(RAW DATA)

-- ==== Sys2Proof/Machine/Cvu.lean ====
section
/-!
DEFINITION. The check algorithm and the check-value units: their registers, what feeds them, and region use
(08_check_values_core_samples_and_floor_images.md R234 to R238, R241).
-/

namespace Sys2Proof.Machine

/-! ### The check algorithm -/

/-- The mask of a width (R234). -/
def cvMask (w : Nat) : Nat := 2 ^ min w 32 - 1

/-- Reverse the low `n` bits (R234). -/
def cvReflect (x n : Nat) : Nat :=
  (List.range n).foldl (fun y i => y + b2n (bitAt x i) * 2 ^ (n - 1 - i)) 0

/-- One bit of a byte into the running value (R234). -/
def cvBit (w poly : Nat) (r : Nat) (d : Bool) : Nat :=
  let fb := d != bitAt r (w - 1)
  let r := r * 2 % 2 ^ w
  if fb then r ^^^ (poly % 2 ^ w) else r

/-- One byte into the running value (R234). -/
def cvStep (c : CvCfg) (r : Nat) (b : Byte) : Nat :=
  let d := if c.refin then cvReflect b.toNat 8 else b.toNat
  [7, 6, 5, 4, 3, 2, 1, 0].foldl (fun r i => cvBit c.w c.poly r (bitAt d i)) r

/-- The final value of a running value (R234). -/
def cvFinal (c : CvCfg) (r : Nat) : Nat :=
  ((if c.refout then cvReflect r c.w else r) ^^^ c.xorout) % 2 ^ c.w

/-- Many bytes into the running value. -/
def cvFeedBytes (c : CvCfg) (r : Nat) (bs : List Byte) : Nat := bs.foldl (cvStep c) r

/-- The fixed CRC-32 of CVU_28 to CVU_31 (R235). -/
def crc32 (bs : List Byte) : Nat := cvFinal {} (cvFeedBytes {} 0xFFFFFFFF bs)

/-! ### Units -/

/-- The configuration of a unit as its registers give it (R236). -/
def State.cvCfg (s : State) (n : Nat) : CvCfg :=
  { w := s.fld (R.cvuCfg n) F.cvuCfg_width_m1 + 1, poly := s.num (R.cvuPoly n), init := s.num (R.cvuInit n),
    refin := s.flag (R.cvuCfg n) F.cvuCfg_refin, refout := s.flag (R.cvuCfg n) F.cvuCfg_refout,
    xorout := s.num (R.cvuXorout n) }

/-- Feed bytes to a unit: CVU_VALUE and CVU_BYTES (R234, R236). -/
def State.cvFeedUnit (s : State) (n : Nat) (bs : List Byte) : State :=
  if bs.isEmpty then s
  else
    let s := s.wrN (R.cvuValue n) (cvFeedBytes (s.cvCfg n) (s.num (R.cvuValue n)) bs)
    s.count (R.cvuBytes n) F.cvuBytes_bytes bs.length

/-- A feed starts: the running value is set and the count starts anew (R238). -/
def State.cvStart (s : State) (n : Nat) (f : Feed) (r : Nat) : State :=
  ((s.setCvFeed n f).wrN (R.cvuValue n) r).wrN (R.cvuBytes n) 0

/-- A feed ends; the running value stays at its last step (R238). -/
def State.cvEnd (s : State) (n : Nat) : State := s.setCvFeed n .idle

/-- The unit stops and returns to its reset values (03_slices.md R104, R107). -/
def State.cvReset (s : State) (n : Nat) : State :=
  (s.resetKeys fun a => pageOf a == pageBase 0x50 n && 0x40 ≤ a % 0x1000).setCvFeed n .idle

/-- Key of a block kind's ordinal in a slice (03_slices.md R98, R102). -/
def K.ord (kind ordinal : Nat) : Nat := kind * 256 + ordinal

/-- The global number behind a slice-local ordinal (03_slices.md R102). -/
def State.globalOf (s : State) (sl kind ordinal : Nat) : Option Nat :=
  Tab.get none (s.slice sl).ords (K.ord kind ordinal)

/-- The ordinal of a block in a slice. -/
def State.ordinalOf (s : State) (sl kind global : Nat) : Option Nat :=
  ((s.slice sl).ords.find? fun e => e.1 / 256 == kind && e.2 == some global).map fun e => e.1 % 256

/-- A block is granted or permitted to a slice. -/
def State.granted (s : State) (sl kind global : Nat) : Bool := (s.ordinalOf sl kind global).isSome

/-- The owner of a region: a slice, 256 for the protected world, none otherwise (R242). -/
def State.regionOwner (s : State) (n : Nat) : Option Nat :=
  let pg := pageBase 0x51 n
  if s.pageWorld1 pg then some 256
  else if s.ownerKind pg = 2 then some (s.ownerSlice pg) else none

/-- A region image is enabled. -/
def RegionImg.on (i : RegionImg) : Bool := bitAt i.ctrl.toNat 0

/-- The global number of the unit that a region image of an owner names (CSR_CTRL). -/
def State.imageUnit (s : State) (owner : Nat) (i : RegionImg) : Option Nat :=
  let u := bitsOf i.ctrl.toNat 20 16
  if owner = 256 then some u else s.globalOf owner 2 u

/-- The commits of an output that are in progress (05_bench_plan_and_fit_check.md R157 to R160). -/
def OutSt.commits (o : OutSt) : List Commit :=
  let ofEntry (e : Entry) : List Commit := match e with | .commit c => [c] | .share _ => []
  o.fenced ++ o.queue.flatMap ofEntry ++ (match o.check with | some e => ofEntry e | none => []) ++ o.accepted ++ o.deferred ++
    o.restored

/-- The enabled region images, latched or of commits in progress, that name a unit (R238, CVU_FEED.regions). -/
def State.unitImages (s : State) (n : Nat) : Nat :=
  (s.csr.filter fun e => e.2.latched.on &&
    (match s.regionOwner e.1 with | some ow => s.imageUnit ow e.2.latched == some n | none => false)).length +
  (s.outs.flatMap fun e => e.2.commits.flatMap fun c =>
    c.regions.filter fun r => r.2.on && s.imageUnit c.owner r.2 == some n).length

/-- The unit is in region use (R238). -/
def State.regionUse (s : State) (n : Nat) : Bool := s.unitImages n != 0

/-- The unit is fed or in region use (R238). -/
def State.cvBusy (s : State) (n : Nat) : Bool := s.cvFeed n != .idle || s.regionUse n

/-- CVU_FEED as read. -/
def State.cvFeedWord (s : State) (n : Nat) : Word :=
  let k := min 255 (s.unitImages n)
  match s.cvFeed n with
  | .haul sp _ => w32 (0x40000000 + (if sp < 256 then sp * 256 else 0) + k)
  | .seed sp _ => w32 (0x80000000 + (if sp < 256 then sp * 256 else 0) + k)
  | .idle => w32 ((if k = 0 then 0 else 0xC0000000) + k)

/-- CVU_FINAL as read. -/
def State.cvFinalWord (s : State) (n : Nat) : Word := w32 (cvFinal (s.cvCfg n) (s.num (R.cvuValue n)))

/-- Word `k` of a unit: CFG, POLY, INIT, XOROUT, VALUE, FINAL, FEED (R241). -/
def State.cvWord (s : State) (n k : Nat) : Word :=
  match k with
  | 0 => s.rd (R.cvuCfg n)
  | 1 => s.rd (R.cvuPoly n)
  | 2 => s.rd (R.cvuInit n)
  | 3 => s.rd (R.cvuXorout n)
  | 4 => s.rd (R.cvuValue n)
  | 5 => s.cvFinalWord n
  | 6 => s.cvFeedWord n
  | _ => 0#32

/-- A write of a unit's register `k` by its owner: refused while the unit is fed or in region use; CVU_28 to CVU_31
take CVU_VALUE alone (R236 to R238). The write-one-to-clear bit of CVU_CFG works at all times. -/
def doCvuReg (n k : Nat) (v : Word) (s : State) : State :=
  let s := if k = 0 && bitAt v.toNat 31 then s.clrF (R.cvuCfg n) F.cvuCfg_write_refused else s
  if 4 < k then s
  else if s.cvBusy n then s.setF (R.cvuCfg n) F.cvuCfg_write_refused
  else if 28 ≤ n && k != 4 then s
  else match k with
    | 0 =>
      let s := s.put (R.cvuCfg n) F.cvuCfg_width_m1 (bitsOf v.toNat 4 0)
      let s := s.put (R.cvuCfg n) F.cvuCfg_refin (bitsOf v.toNat 8 8)
      s.put (R.cvuCfg n) F.cvuCfg_refout (bitsOf v.toNat 9 9)
    | 1 => s.wr (R.cvuPoly n) v
    | 2 => s.wr (R.cvuInit n) v
    | 3 => s.wr (R.cvuXorout n) v
    | _ => (s.wr (R.cvuValue n) v).wrN (R.cvuBytes n) 0

/-- The requester may write a unit's registers through its station page (R237). -/
def State.cvStationWriter (s : State) (r : Req) (n : Nat) : Bool :=
  let pg := pageBase 0x50 n
  if s.pageWorld1 pg then s.reqProtected r else s.ownerKind pg == 1 && r.isHost

/-- A write to a unit's registers through its station page (R237). -/
def doCvuPage (r : Req) (n k : Nat) (v : Word) (s : State) : State :=
  if s.cvStationWriter r n then doCvuReg n k v s else s

end Sys2Proof.Machine
end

(End RAW DATA)

=== WHAT THE TASK ASKS ===
Once you find the line with "def State.granted (s" above, print it and every line after it up to and including the line with "is enabled. -/", exactly as written and nothing else.

=== RESULT ===
def State.granted (s : State) (sl kind global : Nat) : Bool := (s.ordinalOf sl kind global).isSome

/-- The owner of a region: a slice, 256 for the protected world, none otherwise (R242). -/
def State.regionOwner (s : State) (n : Nat) : Option Nat :=
  let pg := pageBase 0x51 n
  if s.pageWorld1 pg then some 256
  else if s.ownerKind pg = 2 then some (s.ownerSlice pg) else none

/-- A region image is enabled. -/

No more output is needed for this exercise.